Validation of salivary oxytocin and vasopressin as biomarkers in domestic dogs
AffiliationUniv Arizona, Sch Anthropol
MetadataShow full item record
PublisherELSEVIER SCIENCE BV
CitationE.L. MacLean, L.R. Gesquiere, N. Gee, K. Levy, W.L. Martin, C.S. Carter Validation of salivary oxytocin and vasopressin as biomarkers in domestic dogs J. Neurosci. Methods, 293 (2018), pp. 67-76
JournalJOURNAL OF NEUROSCIENCE METHODS
Rights© 2017 Elsevier B.V. All rights reserved.
Collection InformationThis item from the UA Faculty Publications collection is made available by the University of Arizona with support from the University of Arizona Libraries. If you have questions, please contact us at firstname.lastname@example.org.

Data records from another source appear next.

/-- Settles O8: the reset state is a literal. -/
theorem resetStateHoldsTheResetValues : Obligations.ResetStateHoldsTheResetValues := by
  refine ⟨by decide, rfl, rfl, rfl, rfl, rfl, by decide, rfl, rfl, rfl, fun i hi => ?_, rfl, fun i hi => ?_, rfl, rfl,
    fun i hi => ?_, rfl, rfl, paramWord_eq⟩
  · exact Vector.getElem_replicate hi
  · exact Vector.getElem_replicate hi
  · exact Vector.getElem_replicate hi

/-- Settles O9: the falling event sets the reset record, the rising one the level. -/
theorem resetSetsTheResetRecordFromAnyState : Obligations.ResetSetsTheResetRecordFromAnyState :=
  ⟨fun _ _ hev => ⟨_, step_rstAssert hev, rfl, rfl, rfl, step_rstRelease rfl⟩,
    fun _ _ _ _ hrst ha => ⟨exec_rd_low ha hrst, exec_wr_low ha hrst⟩⟩

/-- Settles O52: a write while busy spares the inputs, a completion or a reset leaves no command busy. -/
theorem inputsStandStillWhileBusy : Obligations.InputsStandStillWhileBusy := by
  intro s t hbusy hx hbusy'
  cases stepped_of_step hx with
  | read | idle | rstReleased => exact ⟨⟨rfl, rfl, rfl, rfl, rfl, rfl, rfl, rfl, rfl⟩, rfl⟩
  | written _ _ _ _ hw =>
    obtain ⟨hinputs, hpend⟩ := hw.sameInputs_of_busy hbusy
    exact ⟨{ hinputs with }, hpend⟩
  | performed | rstAsserted => exact absurd rfl hbusy'

/-- Settles O53: of all steps only a write or a reset moves OVR. -/
theorem ovrChangesOnlyAsTheFlagTableSays : Obligations.OvrChangesOnlyAsTheFlagTableSays := by
  intro s t hx
  have unchanged {P Q : Prop} (heq : t.status.ovr = s.status.ovr) :
      (s.status.ovr = true → t.status.ovr = false → P) ∧ (s.status.ovr = false → t.status.ovr = true → Q) :=
    ⟨fun hs ht => absurd (ht.symm.trans (heq.trans hs)) Bool.false_ne_true,
      fun hs ht => absurd (hs.symm.trans (heq.symm.trans ht)) Bool.false_ne_true⟩
  cases stepped_of_step hx with
  | read | idle | rstReleased => exact unchanged rfl
  | performed _ _ _ hp =>
    obtain ⟨-, hstatus, -⟩ := hp.frame
    exact unchanged (congrArg Status.ovr hstatus :)
  | rstAsserted hev => exact ⟨fun _ _ => .inl ⟨_, hev⟩, fun _ ht => absurd ht Bool.false_ne_true⟩
  | written hev ha hd _ hw =>
    refine ⟨fun hs ht => .inr ?_, fun hs ht => ?_⟩
    · obtain ⟨hreg, h0, h3⟩ := hw.ovr_cleared hs ht
      rw [offset_eq_of_regAt ha rfl hreg] at hd
      exact ⟨_, _, _, _, hev, hd, h0, h3⟩
    · obtain ⟨hrst, hbusy, hreg⟩ := hw.ovr_raised hs ht
      refine ⟨hrst, hbusy, _, _, _, _, _, hev, hd, hreg.imp (And.imp_left (offset_eq_of_regAt ha rfl))
        (Or.imp (And.imp_right (isInput_regAt_iff ha).1) (And.imp (offset_eq_of_regAt ha rfl)
          (policyChanged_masked_iff _).1))⟩

/-- Settles O54: a completion sets DONE; of the other steps only a write or a reset moves it. -/
theorem doneChangesOnlyAsTheFlagTableSays : Obligations.DoneChangesOnlyAsTheFlagTableSays := by
  intro s t hx
  have unchanged {P Q : Prop} (heq : t.status.done = s.status.done) :
      (s.status.done = false → t.status.done = true → P) ∧ (s.status.done = true → t.status.done = false → Q) :=
    ⟨fun hs ht => absurd (hs.symm.trans (heq.symm.trans ht)) Bool.false_ne_true,
      fun hs ht => absurd (ht.symm.trans (heq.trans hs)) Bool.false_ne_true⟩
  cases stepped_of_step hx with
  | read | idle | rstReleased => exact unchanged rfl
  | performed _ _ hpend _ =>
    exact ⟨fun _ _ => ⟨hpend ▸ Option.some_ne_none _, rfl⟩, fun _ ht => absurd ht.symm Bool.false_ne_true⟩
  | rstAsserted hev => exact ⟨fun _ ht => absurd ht Bool.false_ne_true, fun _ _ => .inl ⟨_, hev⟩⟩
  | written hev ha hd _ hw =>
    refine ⟨fun hs ht => absurd (hs.symm.trans (hw.done_of_done ht)) Bool.false_ne_true, fun hs ht => .inr ?_⟩
    obtain ⟨h0, hreg⟩ := hw.done_cleared hs ht
    exact ⟨_, _, _, _, _, hev, hd, h0, hreg.imp (And.imp_left (offset_eq_of_regAt ha rfl))
      (And.imp_left (offset_eq_of_regAt ha rfl))⟩

/-- Settles O55: of the commands only ZEROIZE touches KEY, of the writes only an idle one to a key word. -/
theorem keyChangesOnlyByWriteZeroizeOrReset : Obligations.KeyChangesOnlyByWriteZeroizeOrReset := by
  intro s t hx hne
  cases stepped_of_step hx with
  | read | idle | rstReleased => exact absurd rfl hne
  | rstAsserted hev => exact .inl ⟨_, hev⟩
  | @performed _ op _ _ _ _ hpend hp =>
    by_cases hz : op = .zeroize
    · subst hz
      cases hp
      exact .inr (.inl ⟨hpend, rfl, fun i hi => Vector.getElem_replicate hi⟩)
    · obtain ⟨-, -, hkey, -⟩ := hp.buffers hz
      exact absurd hkey hne
  | written hev ha hd _ hw =>
    obtain ⟨hidle, w, hreg⟩ := hw.key_changed hne
    have hoff := (regAt_eq_key_iff ha w).1 hreg
    exact .inr (.inr ⟨hidle, _, _, _, _, _, hev, hd, by omega, by omega⟩)

/-- The end of a run: induction on the inputs left, each step taking one of them. -/
theorem run_ends (evs : List Event) (s : State) (hev : s.events = evs) (hin : s.inputsPresentable)
    (hidle : s.rstN = false → s.pend = none) :
    ∃ t, Host.Core.run Sys2Proof.core (evs.length + 1) s = .next t ∧ t.runEnded := by
  induction evs generalizing s with
  | nil =>
    obtain ⟨t, hx⟩ := exists_step_eq_next hin
    have hstep := stepped_of_step hx
    refine ⟨t, (core_run_next 0 hx).trans (core_run_zero t), ?_, hstep.pend_eq_none hev hidle⟩
    rw [hstep.events_eq, hev]
    rfl
  | cons ev rest ih =>
    obtain ⟨t, hx⟩ := exists_step_eq_next hin
    have hstep := stepped_of_step hx
    have htail : t.events = rest := by
      rw [hstep.events_eq, hev]
      rfl
    have hin' : t.inputsPresentable := by
      intro r hr
      rw [htail] at hr
      exact hin r (by rw [hev]; exact List.mem_cons_of_mem ev hr)
    rw [List.length_cons, core_run_next _ hx]
    exact ih t htail hin' (hstep.low_idle hidle)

AbstractBackground: Oxytocin (OT) and Vasopressin (AVP) are phylogenetically conserved neuropeptides with effects on social behavior, cognition and stress responses. Although OT and AVP are-most commonly measured in blood, urine and cerebrospinal fluid (CSF), these approaches present an array of challenges including concerns related to the invasiveness of sample collection, the potential for matrix interference in immunoassays, and whether samples can be collected at precise time points to assess event-linked endocrine responses. New method: We validated enzyme-linked immunosorbent assays (ELISAs) for the measurement of salivary OT and AVP in domestic dogs. Results: Both OT and AVP were present in dog saliva and detectable by ELISA and high performance liquid chromatography - mass spectrometry (HPLC-MS). OT concentrations in dog saliva were much higher than those typically detected in humans. OT concentrations in the same samples analyzed with and without sample extraction were highly correlated, but this was not true for AVP. ELISA validation studies revealed good accuracy and parallelism, both with and without solid phase extraction. Collection of salivary samples with different synthetic swabs, or following salivary stimulation or the consumption of food led to variance in results. However, samples collected from the same dogs using different techniques tended to be positively correlated. We detected concurrent elevations in salivary and plasma OT during nursing. Comparison with existing methods: There are currently no other validated methods for measuring OT/AVP in dog saliva. Conclusions: OT and AVP are present in dog saliva, and ELISAs for their detection are methodologically valid. (C) 2017 Elsevier B.V. All rights reserved.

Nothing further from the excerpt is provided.